### Work required
Within the listing that follows, state how many lines include the word "awaitingCommand"; write only that number.

::::

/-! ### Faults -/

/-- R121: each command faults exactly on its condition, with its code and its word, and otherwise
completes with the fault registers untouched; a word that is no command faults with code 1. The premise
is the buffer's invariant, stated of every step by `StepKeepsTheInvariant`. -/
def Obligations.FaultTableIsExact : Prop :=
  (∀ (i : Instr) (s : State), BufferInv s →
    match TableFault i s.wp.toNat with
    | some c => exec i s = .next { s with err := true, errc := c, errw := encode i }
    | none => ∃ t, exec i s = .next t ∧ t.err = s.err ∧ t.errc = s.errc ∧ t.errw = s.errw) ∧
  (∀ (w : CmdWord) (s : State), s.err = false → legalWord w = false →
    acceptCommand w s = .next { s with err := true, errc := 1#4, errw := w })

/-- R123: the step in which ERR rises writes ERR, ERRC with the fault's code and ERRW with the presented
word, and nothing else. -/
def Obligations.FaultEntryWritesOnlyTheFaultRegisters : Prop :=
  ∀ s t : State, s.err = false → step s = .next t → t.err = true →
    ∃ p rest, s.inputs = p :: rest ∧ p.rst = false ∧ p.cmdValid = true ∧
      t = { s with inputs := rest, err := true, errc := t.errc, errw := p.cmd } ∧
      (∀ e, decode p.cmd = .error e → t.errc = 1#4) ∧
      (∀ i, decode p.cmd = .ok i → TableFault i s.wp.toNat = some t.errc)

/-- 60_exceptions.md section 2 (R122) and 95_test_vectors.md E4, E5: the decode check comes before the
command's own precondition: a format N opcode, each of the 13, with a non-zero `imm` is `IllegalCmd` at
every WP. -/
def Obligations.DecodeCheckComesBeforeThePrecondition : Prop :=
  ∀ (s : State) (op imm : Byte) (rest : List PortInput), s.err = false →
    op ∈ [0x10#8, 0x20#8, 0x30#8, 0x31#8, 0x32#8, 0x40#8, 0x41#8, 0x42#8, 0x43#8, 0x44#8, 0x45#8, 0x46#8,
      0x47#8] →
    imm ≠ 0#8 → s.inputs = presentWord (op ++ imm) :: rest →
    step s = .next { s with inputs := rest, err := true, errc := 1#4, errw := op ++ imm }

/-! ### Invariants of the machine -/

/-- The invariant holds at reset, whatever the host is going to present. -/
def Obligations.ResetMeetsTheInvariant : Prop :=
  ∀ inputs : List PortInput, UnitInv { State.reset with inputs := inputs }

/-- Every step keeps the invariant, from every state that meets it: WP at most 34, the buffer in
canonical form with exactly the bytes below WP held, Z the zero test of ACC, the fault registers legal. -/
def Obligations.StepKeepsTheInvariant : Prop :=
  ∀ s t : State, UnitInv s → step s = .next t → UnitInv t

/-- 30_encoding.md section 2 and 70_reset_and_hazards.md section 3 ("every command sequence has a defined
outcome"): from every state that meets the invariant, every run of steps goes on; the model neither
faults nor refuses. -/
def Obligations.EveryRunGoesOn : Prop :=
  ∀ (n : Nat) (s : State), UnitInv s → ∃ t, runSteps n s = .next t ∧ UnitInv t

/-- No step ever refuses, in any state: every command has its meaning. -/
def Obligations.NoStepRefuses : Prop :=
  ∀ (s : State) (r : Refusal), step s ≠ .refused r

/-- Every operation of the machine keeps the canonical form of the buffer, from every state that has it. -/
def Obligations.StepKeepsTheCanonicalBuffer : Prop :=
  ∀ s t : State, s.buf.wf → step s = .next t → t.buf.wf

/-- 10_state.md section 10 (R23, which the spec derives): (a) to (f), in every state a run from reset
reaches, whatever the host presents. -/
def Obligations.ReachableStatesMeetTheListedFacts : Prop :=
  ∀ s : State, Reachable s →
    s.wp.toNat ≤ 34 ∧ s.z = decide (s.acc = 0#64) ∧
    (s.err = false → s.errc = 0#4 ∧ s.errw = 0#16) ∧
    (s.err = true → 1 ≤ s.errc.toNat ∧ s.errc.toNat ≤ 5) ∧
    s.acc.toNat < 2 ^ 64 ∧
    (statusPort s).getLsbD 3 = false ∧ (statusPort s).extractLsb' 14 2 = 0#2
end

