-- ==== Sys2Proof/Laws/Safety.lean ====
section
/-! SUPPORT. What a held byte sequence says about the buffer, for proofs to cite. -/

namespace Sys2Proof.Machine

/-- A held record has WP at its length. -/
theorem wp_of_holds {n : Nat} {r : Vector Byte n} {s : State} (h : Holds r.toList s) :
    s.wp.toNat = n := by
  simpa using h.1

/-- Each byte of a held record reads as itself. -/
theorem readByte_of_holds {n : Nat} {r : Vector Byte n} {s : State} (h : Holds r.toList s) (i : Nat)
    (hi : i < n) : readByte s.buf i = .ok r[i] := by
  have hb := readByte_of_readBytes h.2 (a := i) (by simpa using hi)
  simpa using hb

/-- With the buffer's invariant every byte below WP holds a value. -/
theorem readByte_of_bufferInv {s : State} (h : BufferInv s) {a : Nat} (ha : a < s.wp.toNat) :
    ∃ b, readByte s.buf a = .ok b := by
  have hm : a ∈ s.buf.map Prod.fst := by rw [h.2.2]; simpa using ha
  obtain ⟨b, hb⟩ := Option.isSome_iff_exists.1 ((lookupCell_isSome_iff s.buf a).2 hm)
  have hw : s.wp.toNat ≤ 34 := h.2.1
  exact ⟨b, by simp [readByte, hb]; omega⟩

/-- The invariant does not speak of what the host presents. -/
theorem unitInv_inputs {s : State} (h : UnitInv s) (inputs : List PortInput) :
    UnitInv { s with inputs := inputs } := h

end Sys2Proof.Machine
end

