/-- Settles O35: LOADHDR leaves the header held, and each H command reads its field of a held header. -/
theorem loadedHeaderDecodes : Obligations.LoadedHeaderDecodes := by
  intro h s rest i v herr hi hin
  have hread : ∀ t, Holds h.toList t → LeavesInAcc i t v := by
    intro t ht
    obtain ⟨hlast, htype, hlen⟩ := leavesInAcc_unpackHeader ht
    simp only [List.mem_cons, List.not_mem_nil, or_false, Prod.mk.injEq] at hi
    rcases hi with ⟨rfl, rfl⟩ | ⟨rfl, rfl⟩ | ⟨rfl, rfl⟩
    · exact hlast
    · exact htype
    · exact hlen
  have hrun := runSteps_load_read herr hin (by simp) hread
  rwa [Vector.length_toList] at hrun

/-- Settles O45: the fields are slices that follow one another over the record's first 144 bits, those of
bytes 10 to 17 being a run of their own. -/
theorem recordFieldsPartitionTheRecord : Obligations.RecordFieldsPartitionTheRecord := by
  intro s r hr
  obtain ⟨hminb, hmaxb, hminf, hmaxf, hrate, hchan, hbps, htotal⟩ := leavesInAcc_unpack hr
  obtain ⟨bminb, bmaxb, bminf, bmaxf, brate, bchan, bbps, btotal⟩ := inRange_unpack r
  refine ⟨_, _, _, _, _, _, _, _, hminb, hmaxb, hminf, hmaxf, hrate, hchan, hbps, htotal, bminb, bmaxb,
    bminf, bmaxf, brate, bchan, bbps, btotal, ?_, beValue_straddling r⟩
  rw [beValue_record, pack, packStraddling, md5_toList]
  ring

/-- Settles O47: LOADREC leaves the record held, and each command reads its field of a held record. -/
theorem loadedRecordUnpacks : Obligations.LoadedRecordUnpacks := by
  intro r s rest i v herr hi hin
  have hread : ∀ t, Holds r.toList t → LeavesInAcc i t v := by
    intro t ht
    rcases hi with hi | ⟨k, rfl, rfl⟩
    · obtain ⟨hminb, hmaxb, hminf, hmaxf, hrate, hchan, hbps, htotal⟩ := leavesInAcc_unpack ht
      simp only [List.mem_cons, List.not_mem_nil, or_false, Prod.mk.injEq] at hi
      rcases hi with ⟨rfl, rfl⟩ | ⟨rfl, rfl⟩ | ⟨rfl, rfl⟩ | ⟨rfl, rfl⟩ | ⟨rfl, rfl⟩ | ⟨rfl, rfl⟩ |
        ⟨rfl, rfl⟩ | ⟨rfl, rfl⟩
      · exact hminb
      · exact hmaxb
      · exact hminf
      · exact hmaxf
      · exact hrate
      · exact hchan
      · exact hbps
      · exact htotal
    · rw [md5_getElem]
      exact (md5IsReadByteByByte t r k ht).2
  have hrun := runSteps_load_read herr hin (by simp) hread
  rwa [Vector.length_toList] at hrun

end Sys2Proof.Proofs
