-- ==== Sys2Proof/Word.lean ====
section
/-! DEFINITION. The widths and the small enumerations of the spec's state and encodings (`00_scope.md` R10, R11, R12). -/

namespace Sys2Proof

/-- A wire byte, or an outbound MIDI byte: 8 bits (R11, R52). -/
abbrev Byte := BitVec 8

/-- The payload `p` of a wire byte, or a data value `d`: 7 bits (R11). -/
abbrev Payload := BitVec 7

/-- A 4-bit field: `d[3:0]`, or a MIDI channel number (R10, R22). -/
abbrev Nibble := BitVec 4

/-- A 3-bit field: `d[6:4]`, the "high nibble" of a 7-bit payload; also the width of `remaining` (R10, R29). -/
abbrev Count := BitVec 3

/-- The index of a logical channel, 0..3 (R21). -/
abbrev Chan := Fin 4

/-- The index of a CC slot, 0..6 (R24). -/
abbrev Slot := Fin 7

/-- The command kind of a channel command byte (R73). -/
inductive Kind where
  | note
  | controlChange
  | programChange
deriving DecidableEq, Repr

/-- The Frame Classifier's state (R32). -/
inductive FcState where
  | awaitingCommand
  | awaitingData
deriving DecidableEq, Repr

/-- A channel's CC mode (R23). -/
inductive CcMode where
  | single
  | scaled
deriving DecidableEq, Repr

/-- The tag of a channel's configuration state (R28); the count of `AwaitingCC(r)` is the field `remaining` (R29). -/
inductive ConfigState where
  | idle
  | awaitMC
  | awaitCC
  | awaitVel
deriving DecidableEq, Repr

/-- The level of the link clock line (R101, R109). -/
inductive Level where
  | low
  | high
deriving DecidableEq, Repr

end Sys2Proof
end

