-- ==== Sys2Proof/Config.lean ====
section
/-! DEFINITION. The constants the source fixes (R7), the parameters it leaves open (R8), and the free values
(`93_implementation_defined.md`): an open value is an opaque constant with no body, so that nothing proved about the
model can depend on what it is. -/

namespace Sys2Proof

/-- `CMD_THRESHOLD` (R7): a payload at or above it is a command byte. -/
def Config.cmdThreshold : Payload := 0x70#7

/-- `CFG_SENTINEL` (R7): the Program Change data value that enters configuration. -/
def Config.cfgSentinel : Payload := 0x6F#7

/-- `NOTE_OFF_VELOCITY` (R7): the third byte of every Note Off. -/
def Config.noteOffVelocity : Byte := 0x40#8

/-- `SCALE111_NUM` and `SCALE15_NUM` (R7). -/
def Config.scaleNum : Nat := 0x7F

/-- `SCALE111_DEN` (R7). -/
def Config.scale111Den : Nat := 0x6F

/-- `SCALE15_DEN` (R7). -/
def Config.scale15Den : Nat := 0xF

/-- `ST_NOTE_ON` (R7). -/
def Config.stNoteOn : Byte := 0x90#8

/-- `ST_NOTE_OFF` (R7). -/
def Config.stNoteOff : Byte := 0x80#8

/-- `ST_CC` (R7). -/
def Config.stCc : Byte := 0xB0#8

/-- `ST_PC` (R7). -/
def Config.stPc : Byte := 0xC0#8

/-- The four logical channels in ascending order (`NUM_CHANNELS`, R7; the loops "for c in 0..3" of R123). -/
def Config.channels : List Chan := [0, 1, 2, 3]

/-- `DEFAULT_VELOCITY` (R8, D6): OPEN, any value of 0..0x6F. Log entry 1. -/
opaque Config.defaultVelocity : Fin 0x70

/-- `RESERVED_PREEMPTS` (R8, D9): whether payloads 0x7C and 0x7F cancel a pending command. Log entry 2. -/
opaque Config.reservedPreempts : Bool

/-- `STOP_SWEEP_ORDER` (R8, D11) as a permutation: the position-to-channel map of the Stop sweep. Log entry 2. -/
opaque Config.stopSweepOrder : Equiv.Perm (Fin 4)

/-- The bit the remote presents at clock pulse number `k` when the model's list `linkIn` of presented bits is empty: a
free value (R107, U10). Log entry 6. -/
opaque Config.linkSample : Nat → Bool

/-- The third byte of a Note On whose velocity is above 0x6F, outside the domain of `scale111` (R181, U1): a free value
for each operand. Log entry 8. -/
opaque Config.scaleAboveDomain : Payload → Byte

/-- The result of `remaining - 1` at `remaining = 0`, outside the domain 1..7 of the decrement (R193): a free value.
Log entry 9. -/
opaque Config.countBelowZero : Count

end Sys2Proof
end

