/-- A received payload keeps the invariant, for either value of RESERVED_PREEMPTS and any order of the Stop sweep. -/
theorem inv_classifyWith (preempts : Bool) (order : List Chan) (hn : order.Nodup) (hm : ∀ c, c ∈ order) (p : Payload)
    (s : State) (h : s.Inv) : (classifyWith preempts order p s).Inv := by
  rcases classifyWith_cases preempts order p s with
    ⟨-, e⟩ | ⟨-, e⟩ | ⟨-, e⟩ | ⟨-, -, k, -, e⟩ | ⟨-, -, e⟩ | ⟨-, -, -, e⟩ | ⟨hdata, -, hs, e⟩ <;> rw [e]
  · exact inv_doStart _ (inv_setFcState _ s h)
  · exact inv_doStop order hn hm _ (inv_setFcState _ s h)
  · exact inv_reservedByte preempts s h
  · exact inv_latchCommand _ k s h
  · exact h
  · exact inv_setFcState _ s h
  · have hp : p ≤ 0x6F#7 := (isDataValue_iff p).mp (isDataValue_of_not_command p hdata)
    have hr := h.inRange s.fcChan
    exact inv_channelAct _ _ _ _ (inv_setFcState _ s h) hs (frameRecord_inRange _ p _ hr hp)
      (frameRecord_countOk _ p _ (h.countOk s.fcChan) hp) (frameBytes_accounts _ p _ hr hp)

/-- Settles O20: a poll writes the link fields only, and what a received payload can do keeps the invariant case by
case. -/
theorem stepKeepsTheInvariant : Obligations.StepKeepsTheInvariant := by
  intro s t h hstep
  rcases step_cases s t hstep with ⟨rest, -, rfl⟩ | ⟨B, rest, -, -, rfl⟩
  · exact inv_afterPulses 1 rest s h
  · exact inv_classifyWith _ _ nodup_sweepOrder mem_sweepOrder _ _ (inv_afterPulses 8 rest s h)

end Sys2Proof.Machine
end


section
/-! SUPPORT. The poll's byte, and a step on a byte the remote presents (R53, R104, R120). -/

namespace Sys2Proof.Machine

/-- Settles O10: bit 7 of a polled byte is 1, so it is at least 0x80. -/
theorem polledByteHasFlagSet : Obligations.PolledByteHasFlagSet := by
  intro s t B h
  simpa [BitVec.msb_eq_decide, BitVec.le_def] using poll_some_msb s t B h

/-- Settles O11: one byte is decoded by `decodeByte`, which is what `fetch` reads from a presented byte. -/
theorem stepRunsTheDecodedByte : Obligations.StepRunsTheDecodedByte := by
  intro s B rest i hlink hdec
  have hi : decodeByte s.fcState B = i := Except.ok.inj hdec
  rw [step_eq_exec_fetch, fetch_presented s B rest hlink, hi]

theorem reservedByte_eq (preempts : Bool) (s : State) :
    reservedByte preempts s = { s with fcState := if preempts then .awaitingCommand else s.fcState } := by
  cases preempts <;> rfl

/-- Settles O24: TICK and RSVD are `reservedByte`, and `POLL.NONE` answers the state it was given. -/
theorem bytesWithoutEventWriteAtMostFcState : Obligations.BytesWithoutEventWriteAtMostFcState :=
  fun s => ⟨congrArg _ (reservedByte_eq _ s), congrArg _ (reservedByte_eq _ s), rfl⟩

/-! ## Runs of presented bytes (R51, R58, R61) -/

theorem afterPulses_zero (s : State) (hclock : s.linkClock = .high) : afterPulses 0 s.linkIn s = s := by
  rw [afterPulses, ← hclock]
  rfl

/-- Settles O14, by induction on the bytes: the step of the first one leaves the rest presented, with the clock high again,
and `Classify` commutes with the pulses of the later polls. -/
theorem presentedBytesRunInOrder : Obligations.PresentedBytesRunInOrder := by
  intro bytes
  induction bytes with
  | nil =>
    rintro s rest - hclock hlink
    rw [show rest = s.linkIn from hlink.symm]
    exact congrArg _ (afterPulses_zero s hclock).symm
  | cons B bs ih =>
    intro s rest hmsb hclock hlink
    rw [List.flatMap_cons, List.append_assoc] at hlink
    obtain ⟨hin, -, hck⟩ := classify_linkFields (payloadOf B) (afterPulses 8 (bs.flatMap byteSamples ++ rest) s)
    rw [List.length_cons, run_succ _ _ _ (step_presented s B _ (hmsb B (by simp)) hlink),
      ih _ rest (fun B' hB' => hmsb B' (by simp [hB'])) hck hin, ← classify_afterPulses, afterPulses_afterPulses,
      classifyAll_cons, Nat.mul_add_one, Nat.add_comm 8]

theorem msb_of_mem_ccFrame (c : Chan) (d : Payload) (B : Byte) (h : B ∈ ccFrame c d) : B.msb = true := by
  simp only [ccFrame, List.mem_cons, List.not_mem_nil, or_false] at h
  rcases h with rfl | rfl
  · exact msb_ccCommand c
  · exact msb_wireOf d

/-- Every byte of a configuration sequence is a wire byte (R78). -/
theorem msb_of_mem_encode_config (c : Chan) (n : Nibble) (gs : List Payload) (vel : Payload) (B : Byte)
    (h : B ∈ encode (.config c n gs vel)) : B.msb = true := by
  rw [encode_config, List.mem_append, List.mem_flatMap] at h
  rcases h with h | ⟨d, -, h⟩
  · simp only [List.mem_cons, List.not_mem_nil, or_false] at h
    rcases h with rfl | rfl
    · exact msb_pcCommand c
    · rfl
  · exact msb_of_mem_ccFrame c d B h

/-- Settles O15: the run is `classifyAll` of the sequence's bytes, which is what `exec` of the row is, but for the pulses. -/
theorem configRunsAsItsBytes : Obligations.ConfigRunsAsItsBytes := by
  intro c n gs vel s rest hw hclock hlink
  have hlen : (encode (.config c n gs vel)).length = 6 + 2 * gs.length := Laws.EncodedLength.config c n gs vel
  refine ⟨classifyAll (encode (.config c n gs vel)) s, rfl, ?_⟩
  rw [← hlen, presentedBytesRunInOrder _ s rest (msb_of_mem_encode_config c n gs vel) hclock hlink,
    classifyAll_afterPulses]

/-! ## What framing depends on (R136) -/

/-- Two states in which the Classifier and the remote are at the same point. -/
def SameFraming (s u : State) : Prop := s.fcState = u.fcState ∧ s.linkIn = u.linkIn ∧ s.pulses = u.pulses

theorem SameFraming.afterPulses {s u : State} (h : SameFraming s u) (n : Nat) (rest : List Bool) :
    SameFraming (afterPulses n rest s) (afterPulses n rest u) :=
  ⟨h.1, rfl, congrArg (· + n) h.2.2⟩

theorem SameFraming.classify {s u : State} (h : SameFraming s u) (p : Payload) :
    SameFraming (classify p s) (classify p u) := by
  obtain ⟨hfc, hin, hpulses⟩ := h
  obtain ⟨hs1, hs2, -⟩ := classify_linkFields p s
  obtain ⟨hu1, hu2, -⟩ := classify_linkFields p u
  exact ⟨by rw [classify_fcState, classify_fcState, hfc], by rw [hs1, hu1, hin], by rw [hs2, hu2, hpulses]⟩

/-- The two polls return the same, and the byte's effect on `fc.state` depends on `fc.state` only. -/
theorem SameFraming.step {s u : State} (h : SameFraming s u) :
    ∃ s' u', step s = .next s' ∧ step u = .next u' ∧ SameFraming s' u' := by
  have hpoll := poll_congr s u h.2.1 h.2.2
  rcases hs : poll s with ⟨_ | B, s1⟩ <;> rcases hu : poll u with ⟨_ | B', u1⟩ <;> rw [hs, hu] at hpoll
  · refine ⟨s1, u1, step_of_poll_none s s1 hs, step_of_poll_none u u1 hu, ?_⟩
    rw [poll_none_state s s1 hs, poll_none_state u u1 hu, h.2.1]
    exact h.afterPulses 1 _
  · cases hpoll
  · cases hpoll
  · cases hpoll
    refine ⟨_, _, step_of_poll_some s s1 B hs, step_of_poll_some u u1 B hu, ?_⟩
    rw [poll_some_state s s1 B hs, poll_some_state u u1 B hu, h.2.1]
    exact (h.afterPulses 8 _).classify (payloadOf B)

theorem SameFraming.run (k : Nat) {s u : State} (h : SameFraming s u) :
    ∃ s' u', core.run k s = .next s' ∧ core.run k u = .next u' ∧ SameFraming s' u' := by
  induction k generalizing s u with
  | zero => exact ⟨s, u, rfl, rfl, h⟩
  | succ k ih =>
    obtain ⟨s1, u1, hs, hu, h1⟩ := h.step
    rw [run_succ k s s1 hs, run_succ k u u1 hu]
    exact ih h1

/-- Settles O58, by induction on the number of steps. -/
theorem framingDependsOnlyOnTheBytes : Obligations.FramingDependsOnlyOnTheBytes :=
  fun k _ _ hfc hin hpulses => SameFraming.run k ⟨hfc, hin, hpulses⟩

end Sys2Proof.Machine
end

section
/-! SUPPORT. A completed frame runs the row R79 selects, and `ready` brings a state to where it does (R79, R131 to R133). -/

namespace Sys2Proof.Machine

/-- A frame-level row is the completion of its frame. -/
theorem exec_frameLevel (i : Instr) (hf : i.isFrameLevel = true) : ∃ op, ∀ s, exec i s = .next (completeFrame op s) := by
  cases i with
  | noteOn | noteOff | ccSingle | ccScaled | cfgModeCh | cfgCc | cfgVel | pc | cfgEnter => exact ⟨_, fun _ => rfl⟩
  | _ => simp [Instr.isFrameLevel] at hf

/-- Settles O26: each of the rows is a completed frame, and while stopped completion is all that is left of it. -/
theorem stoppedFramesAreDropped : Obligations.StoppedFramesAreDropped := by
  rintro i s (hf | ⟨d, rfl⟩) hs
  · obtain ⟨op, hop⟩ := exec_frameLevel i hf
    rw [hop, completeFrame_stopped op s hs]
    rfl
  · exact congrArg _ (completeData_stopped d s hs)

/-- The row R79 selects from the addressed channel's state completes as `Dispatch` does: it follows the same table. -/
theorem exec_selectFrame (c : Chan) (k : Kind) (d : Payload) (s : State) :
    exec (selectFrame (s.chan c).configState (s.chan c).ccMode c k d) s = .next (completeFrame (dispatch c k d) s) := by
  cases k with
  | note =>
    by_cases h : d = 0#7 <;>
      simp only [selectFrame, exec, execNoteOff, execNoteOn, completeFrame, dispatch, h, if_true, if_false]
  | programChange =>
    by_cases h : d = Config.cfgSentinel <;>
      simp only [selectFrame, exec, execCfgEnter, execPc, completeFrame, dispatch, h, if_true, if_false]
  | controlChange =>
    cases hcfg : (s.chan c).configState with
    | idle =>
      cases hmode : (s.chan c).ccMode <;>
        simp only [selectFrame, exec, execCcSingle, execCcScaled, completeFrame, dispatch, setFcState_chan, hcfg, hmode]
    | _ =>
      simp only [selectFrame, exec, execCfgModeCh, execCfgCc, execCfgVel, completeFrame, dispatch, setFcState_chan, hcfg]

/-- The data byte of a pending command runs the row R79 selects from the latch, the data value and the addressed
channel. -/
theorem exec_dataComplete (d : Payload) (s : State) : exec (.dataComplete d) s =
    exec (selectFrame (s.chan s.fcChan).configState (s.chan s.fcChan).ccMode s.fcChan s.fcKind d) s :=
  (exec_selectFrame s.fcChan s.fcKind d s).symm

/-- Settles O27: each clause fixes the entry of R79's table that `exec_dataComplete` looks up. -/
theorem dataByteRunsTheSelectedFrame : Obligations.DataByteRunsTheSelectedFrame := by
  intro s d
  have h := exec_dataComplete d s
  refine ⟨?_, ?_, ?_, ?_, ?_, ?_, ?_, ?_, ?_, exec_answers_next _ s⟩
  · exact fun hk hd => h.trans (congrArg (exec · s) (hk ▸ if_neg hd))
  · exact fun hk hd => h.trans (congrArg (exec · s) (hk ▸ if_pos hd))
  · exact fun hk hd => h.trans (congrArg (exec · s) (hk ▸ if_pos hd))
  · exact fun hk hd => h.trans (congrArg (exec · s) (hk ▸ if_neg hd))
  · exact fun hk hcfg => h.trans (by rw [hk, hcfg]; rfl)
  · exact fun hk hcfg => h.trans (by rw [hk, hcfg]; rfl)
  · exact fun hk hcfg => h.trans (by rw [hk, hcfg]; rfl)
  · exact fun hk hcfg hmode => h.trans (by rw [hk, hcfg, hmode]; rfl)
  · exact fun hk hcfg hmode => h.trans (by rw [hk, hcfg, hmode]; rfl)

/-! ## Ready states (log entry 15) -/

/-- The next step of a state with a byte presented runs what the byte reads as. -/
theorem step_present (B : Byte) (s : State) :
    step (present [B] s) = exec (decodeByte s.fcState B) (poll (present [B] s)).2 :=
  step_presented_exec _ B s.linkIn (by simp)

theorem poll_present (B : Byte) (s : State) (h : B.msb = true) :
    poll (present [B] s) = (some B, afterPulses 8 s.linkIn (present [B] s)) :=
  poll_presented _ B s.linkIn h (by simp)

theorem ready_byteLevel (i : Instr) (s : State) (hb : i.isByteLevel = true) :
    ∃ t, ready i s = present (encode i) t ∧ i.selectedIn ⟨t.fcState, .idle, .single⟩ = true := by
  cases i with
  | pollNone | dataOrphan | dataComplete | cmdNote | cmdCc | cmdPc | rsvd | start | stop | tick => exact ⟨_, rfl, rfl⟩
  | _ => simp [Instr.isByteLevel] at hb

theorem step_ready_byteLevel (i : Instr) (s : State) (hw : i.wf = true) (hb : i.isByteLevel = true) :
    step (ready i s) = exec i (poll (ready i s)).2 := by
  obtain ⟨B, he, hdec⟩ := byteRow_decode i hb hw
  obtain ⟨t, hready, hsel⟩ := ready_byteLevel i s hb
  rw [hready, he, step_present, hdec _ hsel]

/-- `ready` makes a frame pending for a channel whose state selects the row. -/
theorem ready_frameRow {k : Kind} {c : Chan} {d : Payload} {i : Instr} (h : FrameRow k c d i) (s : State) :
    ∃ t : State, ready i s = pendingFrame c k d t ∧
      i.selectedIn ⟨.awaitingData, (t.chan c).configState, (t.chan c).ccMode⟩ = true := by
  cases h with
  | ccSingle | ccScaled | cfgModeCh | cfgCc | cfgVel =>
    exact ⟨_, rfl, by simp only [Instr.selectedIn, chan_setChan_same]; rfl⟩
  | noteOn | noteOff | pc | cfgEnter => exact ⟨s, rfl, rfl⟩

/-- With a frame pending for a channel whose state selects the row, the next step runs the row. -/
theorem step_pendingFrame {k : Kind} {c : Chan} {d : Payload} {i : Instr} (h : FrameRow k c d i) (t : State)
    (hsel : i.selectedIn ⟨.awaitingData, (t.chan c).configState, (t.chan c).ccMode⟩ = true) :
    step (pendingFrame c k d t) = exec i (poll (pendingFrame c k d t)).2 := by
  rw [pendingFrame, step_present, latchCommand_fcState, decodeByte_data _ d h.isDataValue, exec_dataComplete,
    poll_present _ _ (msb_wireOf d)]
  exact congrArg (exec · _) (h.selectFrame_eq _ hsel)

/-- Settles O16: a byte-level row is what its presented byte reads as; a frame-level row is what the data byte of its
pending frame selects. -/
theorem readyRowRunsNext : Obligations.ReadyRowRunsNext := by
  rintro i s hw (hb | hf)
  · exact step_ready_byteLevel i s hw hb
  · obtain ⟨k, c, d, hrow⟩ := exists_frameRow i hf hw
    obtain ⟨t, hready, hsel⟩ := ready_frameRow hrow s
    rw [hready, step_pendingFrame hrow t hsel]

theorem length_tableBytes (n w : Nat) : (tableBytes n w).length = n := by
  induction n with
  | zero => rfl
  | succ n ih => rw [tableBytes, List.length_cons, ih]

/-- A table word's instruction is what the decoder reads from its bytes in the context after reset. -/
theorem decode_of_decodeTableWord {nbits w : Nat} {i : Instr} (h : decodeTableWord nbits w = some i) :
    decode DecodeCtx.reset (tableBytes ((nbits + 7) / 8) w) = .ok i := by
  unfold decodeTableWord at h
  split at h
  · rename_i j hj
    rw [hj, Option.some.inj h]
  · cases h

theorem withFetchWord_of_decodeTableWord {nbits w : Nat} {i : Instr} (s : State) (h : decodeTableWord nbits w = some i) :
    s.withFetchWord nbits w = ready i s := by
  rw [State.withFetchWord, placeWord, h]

::::

### Solution to this problem
2